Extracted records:
/-! ### The loads together -/

/-- Settles O34: each LOAD by its key, the mode, and its fields. -/
theorem tablesAreLoadedInSetupOnly : Obligations.TablesAreLoadedInSetupOnly := by
  refine ⟨fun c s => rfl, fun h s ha (setup : (taken s).mode = .setup) => ⟨?_, ?_, ?_, ?_, ?_⟩,
    fun h s ha (setup : (taken s).mode = .setup) => ⟨?_, ?_, ?_, ?_, ?_, ?_⟩, fun h s ha => ⟨?_, ?_, ?_, ?_⟩,
    fun h s ha (mode : (taken s).mode ≠ .setup) => ⟨?_, ?_, ?_, ?_, ?_, ?_⟩⟩
  · intro slot configured place fits free
    have fields : placeFits (place.map (·.1)) (place.map (·.2)) = true := by
      rw [placeFits_iff]
      cases place with
      | none => exact .inl ⟨rfl, rfl⟩
      | some p =>
        obtain ⟨booth, low, high, _⟩ := free p.1 p.2 rfl
        exact .inr ⟨p.1, p.2, rfl, rfl, booth, low, high⟩
    have alone : ¬placeTaken (taken s) slot (place.map (·.1)) (place.map (·.2)) = true := by
      rw [placeTaken_iff]
      rintro ⟨some, k, listed, ne, on, booth, seat⟩
      cases place with
      | none => cases some
      | some p =>
        obtain ⟨_, _, _, others⟩ := free p.1 p.2 rfl
        exact others k listed ne ⟨on, booth, seat⟩
    refine request_of_admitted ha ?_
    rw [loadConsole_accepted fits setup fields alone, followConfigured_eq]
    rfl
  · intro b a1 b1 i limit m fits a b' limit'
    refine request_of_admitted ha ?_
    rw [loadBooth_accepted fits setup (boothFits_iff.mpr ⟨a, b', limit'⟩)]
    simp only [Booth.configured, Option.isNone_iff_eq_none]
  · exact fun c l r p fits label => request_of_admitted ha (loadChannel_accepted fits setup label r p)
  · intro cls len rate cap late lost key len1 len2 rate' cap' late' lost'
    exact request_of_admitted ha (loadTariff_accepted (isClass_of_le key) setup
      (tariffFits_iff.mpr ⟨len1, len2, rate', cap', late', lost'⟩))
  · intro p a a' o o' q q' i w w'
    exact request_of_admitted ha (loadParameters_accepted setup (parametersFit_iff.mpr ⟨a, a', o, o', q, q', i, w, w'⟩) _)
  · intro slot configured booth seat fits out
    exact request_of_admitted ha (loadConsole_range fits setup (fun place => out (placeFits_iff.mp place)) configured)
  · intro slot configured b n k fits booth low high listed ne on hasBooth hasSeat
    exact request_of_admitted ha (loadConsole_duplicate fits setup
      (placeFits_iff.mpr (.inr ⟨b, n, rfl, rfl, booth, low, high⟩))
      (placeTaken_iff.mpr ⟨rfl, k, listed, ne, on, hasBooth, hasSeat⟩) configured)
  · intro b a1 b1 i limit m fits out
    refine request_of_admitted ha (loadBooth_range fits setup fun ⟨fields, i', m'⟩ => out ?_)
    obtain ⟨a, b', limit'⟩ := boothFits_iff.mp fields
    exact ⟨a, b', limit', i', m'⟩
  · exact fun c l r p fits out => request_of_admitted ha (loadChannel_range fits setup out r)
  · intro cls len rate cap late lost key out
    exact request_of_admitted ha (loadTariff_range (isClass_of_le key) setup fun fields => out (tariffFits_iff.mp fields))
  · intro a o q i st w out
    refine request_of_admitted ha (loadParameters_range setup fun ⟨fields, st'⟩ => out ?_)
    obtain ⟨a1, a2, o1, o2, q1, q2, i1, w1, w2⟩ := parametersFit_iff.mp fields
    exact ⟨a1, a2, o1, o2, q1, q2, i1, st', w1, w2⟩
  · exact fun slot c b n out => request_of_admitted ha (loadConsole_key out c b n _)
  · exact fun b a1 b1 i limit m out => request_of_admitted ha (loadBooth_key out a1 b1 i limit m _)
  · exact fun c l r p out => request_of_admitted ha (loadChannel_key out l r p _)
  · exact fun cls len rate cap late lost out => request_of_admitted ha (loadTariff_key (isClass_of_lt out) len rate cap late lost _)
  · exact fun slot c b n fits => request_of_admitted ha (loadConsole_locked fits mode c b n)
  · exact fun b a1 b1 i limit m fits => request_of_admitted ha (loadBooth_locked fits mode a1 b1 i limit m)
  · exact fun c l r p fits => request_of_admitted ha (loadChannel_locked fits mode l r p)
  · exact fun cls len rate cap late lost fits =>
      request_of_admitted ha (loadTariff_locked (isClass_of_le fits) mode len rate cap late lost)
  · intro n e fits mask
    show Host.Outcome.next (serve h controlOnly (decide ((entryMask e).length ≤ Config.maskMax)) _ s) = _
    rw [decide_eq_true mask]
    exact request_of_admitted ha (loadStation_locked fits mode e)
  · exact fun a o q i st w => request_of_admitted ha (loadParameters_locked mode a o q i st w)
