-- ==== Sys2Proof/Proofs/Starts.lean ====
section
/-! The starts: the cold start (R186), the power return (R185) and RESTART (R187). -/

namespace Sys2Proof.Machine

/-! ### What the setting of flags leaves of the service controller (R195) -/

/-- From one state of the service controller to a later one only flags were set: the stations and the messages to lose are as they were,
and notices have come behind the messages that were queued. -/
def NoticesAdded (v w : Service) : Prop :=
  w.stations = v.stations ∧ w.toLose = v.toLose ∧ ∃ notices, w.outbound = v.outbound ++ notices

theorem NoticesAdded.refl (v : Service) : NoticesAdded v v := ⟨rfl, rfl, [], (List.append_nil _).symm⟩

theorem NoticesAdded.trans {u v w : Service} (h : NoticesAdded u v) (k : NoticesAdded v w) : NoticesAdded u w := by
  obtain ⟨stations, toLose, first, outbound⟩ := h
  obtain ⟨stations', toLose', second, outbound'⟩ := k
  exact ⟨stations'.trans stations, toLose'.trans toLose, first ++ second, by rw [outbound', outbound, List.append_assoc]⟩

theorem setFlag_notices (f : NoticeFlag) (s : State) : NoticesAdded s.serv (setFlag f s).serv := by
  cases h : s.flagged f with
  | true =>
    rw [setFlag_of_set h]
    exact .refl _
  | false =>
    rw [setFlag_of_clear h]
    exact ⟨rfl, rfl, _, rfl⟩

theorem flagMatched_notices (s : State) (name : AlarmName) : NoticesAdded s.serv (flagMatched s name).serv := by
  unfold flagMatched
  split
  · exact setFlag_notices _ s
  · exact .refl _

theorem flagged_flagMatched (s : State) (name : AlarmName) (f : NoticeFlag) :
    (flagMatched s name).flagged f = true ↔ s.flagged f = true ∨ (f = alarmFlag name ∧ (alarmOf s name).matched = true) := by
  unfold flagMatched
  split
  next h => simp [flagged_setFlag, h, or_comm]
  next h => simp [h]

theorem flagMatchedAlarms_eq (s : State) : flagMatchedAlarms s = flagMatched (flagMatched s .returnBy) .sessionClose := rfl

theorem flagged_flagMatchedAlarms (s : State) (f : NoticeFlag) :
    (flagMatchedAlarms s).flagged f = true ↔
      s.flagged f = true ∨ (f = .returnBy ∧ s.time.returnBy.matched = true) ∨
        (f = .sessionClose ∧ s.time.sessionClose.matched = true) := by
  simp [flagMatchedAlarms_eq, flagged_flagMatched, alarmFlag, alarmOf, or_assoc]

/-! ### The backup state at a start (R188) -/

/-- The backup state is NORMAL at a start, before the monitor's indication. -/
theorem takeBackup_supply {s : State} (normal : s.supply.backupLow = false) (low : Bool) :
    (takeBackup low s).supply =
      { s.supply with
        backupLow := low
        counters :=
          { s.supply.counters with
            backupLows := if low = true then bump s.supply.counters.backupLows else s.supply.counters.backupLows } } := by
  cases low with
  | true => simp [takeBackup, normal, countMode, State.modSupply]
  | false => simp [takeBackup, State.modSupply]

WHAT THIS TASK INVOLVES: Nothing above should be left out; write out every record exactly.

ANSWER AREA:
/-! ### The loads together -/

/-- Settles O34: each LOAD by its key, the mode, and its fields. -/
theorem tablesAreLoadedInSetupOnly : Obligations.TablesAreLoadedInSetupOnly := by
  refine ⟨fun c s => rfl, fun h s ha (setup : (taken s).mode = .setup) => ⟨?_, ?_, ?_, ?_, ?_⟩,
    fun h s ha (setup : (taken s).mode = .setup) => ⟨?_, ?_, ?_, ?_, ?_, ?_⟩, fun h s ha => ⟨?_, ?_, ?_, ?_⟩,
    fun h s ha (mode : (taken s).mode ≠ .setup) => ⟨?_, ?_, ?_, ?_, ?_, ?_⟩⟩
  · intro slot configured place fits free
    have fields : placeFits (place.map (·.1)) (place.map (·.2)) = true := by
      rw [placeFits_iff]
      cases place with
      | none => exact .inl ⟨rfl, rfl⟩
      | some p =>
        obtain ⟨booth, low, high, _⟩ := free p.1 p.2 rfl
        exact .inr ⟨p.1, p.2, rfl, rfl, booth, low, high⟩
    have alone : ¬placeTaken (taken s) slot (place.map (·.1)) (place.map (·.2)) = true := by
      rw [placeTaken_iff]
      rintro ⟨some, k, listed, ne, on, booth, seat⟩
      cases place with
      | none => cases some
      | some p =>
        obtain ⟨_, _, _, others⟩ := free p.1 p.2 rfl
        exact others k listed ne ⟨on, booth, seat⟩
    refine request_of_admitted ha ?_
    rw [loadConsole_accepted fits setup fields alone, followConfigured_eq]
    rfl
  · intro b a1 b1 i limit m fits a b' limit'
    refine request_of_admitted ha ?_
    rw [loadBooth_accepted fits setup (boothFits_iff.mpr ⟨a, b', limit'⟩)]
    simp only [Booth.configured, Option.isNone_iff_eq_none]
  · exact fun c l r p fits label => request_of_admitted ha (loadChannel_accepted fits setup label r p)
  · intro cls len rate cap late lost key len1 len2 rate' cap' late' lost'
    exact request_of_admitted ha (loadTariff_accepted (isClass_of_le key) setup
      (tariffFits_iff.mpr ⟨len1, len2, rate', cap', late', lost'⟩))
  · intro p a a' o o' q q' i w w'
    exact request_of_admitted ha (loadParameters_accepted setup (parametersFit_iff.mpr ⟨a, a', o, o', q, q', i, w, w'⟩) _)
  · intro slot configured booth seat fits out
    exact request_of_admitted ha (loadConsole_range fits setup (fun place => out (placeFits_iff.mp place)) configured)
  · intro slot configured b n k fits booth low high listed ne on hasBooth hasSeat
    exact request_of_admitted ha (loadConsole_duplicate fits setup
      (placeFits_iff.mpr (.inr ⟨b, n, rfl, rfl, booth, low, high⟩))
      (placeTaken_iff.mpr ⟨rfl, k, listed, ne, on, hasBooth, hasSeat⟩) configured)
  · intro b a1 b1 i limit m fits out
    refine request_of_admitted ha (loadBooth_range fits setup fun ⟨fields, i', m'⟩ => out ?_)
    obtain ⟨a, b', limit'⟩ := boothFits_iff.mp fields
    exact ⟨a, b', limit', i', m'⟩
  · exact fun c l r p fits out => request_of_admitted ha (loadChannel_range fits setup out r)
  · intro cls len rate cap late lost key out
    exact request_of_admitted ha (loadTariff_range (isClass_of_le key) setup fun fields => out (tariffFits_iff.mp fields))
  · intro a o q i st w out
    refine request_of_admitted ha (loadParameters_range setup fun ⟨fields, st'⟩ => out ?_)
    obtain ⟨a1, a2, o1, o2, q1, q2, i1, w1, w2⟩ := parametersFit_iff.mp fields
    exact ⟨a1, a2, o1, o2, q1, q2, i1, st', w1, w2⟩
  · exact fun slot c b n out => request_of_admitted ha (loadConsole_key out c b n _)
  · exact fun b a1 b1 i limit m out => request_of_admitted ha (loadBooth_key out a1 b1 i limit m _)
  · exact fun c l r p out => request_of_admitted ha (loadChannel_key out l r p _)
  · exact fun cls len rate cap late lost out => request_of_admitted ha (loadTariff_key (isClass_of_lt out) len rate cap late lost _)
  · exact fun slot c b n fits => request_of_admitted ha (loadConsole_locked fits mode c b n)
  · exact fun b a1 b1 i limit m fits => request_of_admitted ha (loadBooth_locked fits mode a1 b1 i limit m)
  · exact fun c l r p fits => request_of_admitted ha (loadChannel_locked fits mode l r p)
  · exact fun cls len rate cap late lost fits =>
      request_of_admitted ha (loadTariff_locked (isClass_of_le fits) mode len rate cap late lost)
  · intro n e fits mask
    show Host.Outcome.next (serve h controlOnly (decide ((entryMask e).length ≤ Config.maskMax)) _ s) = _
    rw [decide_eq_true mask]
    exact request_of_admitted ha (loadStation_locked fits mode e)
  · exact fun a o q i st w => request_of_admitted ha (loadParameters_locked mode a o q i st w)
-- ==== Sys2Proof/Proofs/Starts.lean ====
section
/-! The starts: the cold start (R186), the power return (R185) and RESTART (R187). -/

namespace Sys2Proof.Machine

/-! ### What the setting of flags leaves of the service controller (R195) -/

/-- From one state of the service controller to a later one only flags were set: the stations and the messages to lose are as they were,
and notices have come behind the messages that were queued. -/
def NoticesAdded (v w : Service) : Prop :=
  w.stations = v.stations ∧ w.toLose = v.toLose ∧ ∃ notices, w.outbound = v.outbound ++ notices

theorem NoticesAdded.refl (v : Service) : NoticesAdded v v := ⟨rfl, rfl, [], (List.append_nil _).symm⟩

theorem NoticesAdded.trans {u v w : Service} (h : NoticesAdded u v) (k : NoticesAdded v w) : NoticesAdded u w := by
  obtain ⟨stations, toLose, first, outbound⟩ := h
  obtain ⟨stations', toLose', second, outbound'⟩ := k
  exact ⟨stations'.trans stations, toLose'.trans toLose, first ++ second, by rw [outbound', outbound, List.append_assoc]⟩

theorem setFlag_notices (f : NoticeFlag) (s : State) : NoticesAdded s.serv (setFlag f s).serv := by
  cases h : s.flagged f with
  | true =>
    rw [setFlag_of_set h]
    exact .refl _
  | false =>
    rw [setFlag_of_clear h]
    exact ⟨rfl, rfl, _, rfl⟩

theorem flagMatched_notices (s : State) (name : AlarmName) : NoticesAdded s.serv (flagMatched s name).serv := by
  unfold flagMatched
  split
  · exact setFlag_notices _ s
  · exact .refl _

theorem flagged_flagMatched (s : State) (name : AlarmName) (f : NoticeFlag) :
    (flagMatched s name).flagged f = true ↔ s.flagged f = true ∨ (f = alarmFlag name ∧ (alarmOf s name).matched = true) := by
  unfold flagMatched
  split
  next h => simp [flagged_setFlag, h, or_comm]
  next h => simp [h]

theorem flagMatchedAlarms_eq (s : State) : flagMatchedAlarms s = flagMatched (flagMatched s .returnBy) .sessionClose := rfl

theorem flagged_flagMatchedAlarms (s : State) (f : NoticeFlag) :
    (flagMatchedAlarms s).flagged f = true ↔
      s.flagged f = true ∨ (f = .returnBy ∧ s.time.returnBy.matched = true) ∨
        (f = .sessionClose ∧ s.time.sessionClose.matched = true) := by
  simp [flagMatchedAlarms_eq, flagged_flagMatched, alarmFlag, alarmOf, or_assoc]

/-! ### The backup state at a start (R188) -/

/-- The backup state is NORMAL at a start, before the monitor's indication. -/
theorem takeBackup_supply {s : State} (normal : s.supply.backupLow = false) (low : Bool) :
    (takeBackup low s).supply =
      { s.supply with
        backupLow := low
        counters :=
          { s.supply.counters with
            backupLows := if low = true then bump s.supply.counters.backupLows else s.supply.counters.backupLows } } := by
  cases low with
  | true => simp [takeBackup, normal, countMode, State.modSupply]
  | false => simp [takeBackup, State.modSupply]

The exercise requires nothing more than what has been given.